* [SUPPLIED DATA]
-- ==== Sys2Proof/Machine/Step.lean ====
section
/-! DEFINITION. One step of the device: the next turn, and what every turn ends with; and the state in which a given
instruction word is the next to run (log 1, log 3). -/

namespace Sys2Proof.Machine

/-- One step. -/
def step (s : State) : Host.Outcome State Fault Refusal := s.advance.andAlso State.after

/-- The kernel of the wave that runs a placed word, with every register that an encoding can name (log 3). -/
def probeKernel : Kernel :=
  { code := 0, regs := 256, sregs := 128, waves := 1, depth := 0, glast := 0, scratch := 4096, persist := false, pullq := 0,
    keep := [], smask := 0, entry := 4096, nodes := [], streams := [], groups := [1] }

/-- A state with a wave: the first one, or a fresh one of R136 in context 0, alone in its cord. -/
def State.withWave (s : State) : State :=
  match s.waves with
  | _ :: _ => s
  | [] =>
    let c : Cord :=
      { uid := s.uid, tag := 0, core := 0, recUid := s.uid, cordid := 0, count := 1, kernel := probeKernel, frame := 0,
        scratchBase := 0, scratch := [], written := [], bars := [{ group := 0, slot := 0, phase := 0, dev := false, drain := none }],
        tenures := [], gathers := [], reacq := [], ended := [], order := s.uid }
    { s with
      uid := s.uid + 1
      cords := s.cords ++ [c]
      waves := [Wave.fresh ⟨0, 0, 0⟩ s.uid 0 0 0 probeKernel] }.modCtx 0 fun c => { c with st := .running, drain := none }

/-- The first wave ready to issue: nothing that R110, R161, R439 or a wait would hold back. -/
def Wave.primed (w : Wave) : Wave :=
  { w with wait := Wait.none, halted := false, stepOnce := false, exempt := true, hold := 0, delayed := some 0, yield := none, rep := 0, jumped := true,
           pc := w.pc - BitVec.ofNat 64 (w.pc.toNat % 32) }

/-- The instruction whose first bits are w, the rest zero, as the next to run: in the instruction cache at the PC of the
first wave, whose turn is next (log 3). -/
def State.withFetchWord (s : State) (nbits w : Nat) : State :=
  let s := s.withWave
  let s := { s with cur := 0, frozen := false, faulting := [], agenda := [], waves := modAt s.waves 0 Wave.primed }
  match s.me with
  | none => s
  | some x =>
    let tag := s.tagOf x
    let s := s.modCtx tag fun c => { c with st := .running, drain := none }
    let s := s.modCord x.cord fun c => { c with reacq := [] }
    let s := s.modDbg x.core fun d => { d with stopreq := 0 }
    { s.fillBlock x.core tag (fetchBlock x.pc) (bytesOfNat 32 (w % 2 ^ nbits)) false with agenda := [⟨0, .issue x.id⟩] }

end Sys2Proof.Machine
end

* [WORK ITEM]
When the word "issue" appears in a line of the data, that line is counted; report the number only.

* [REPLY TO THE EXERCISE]
2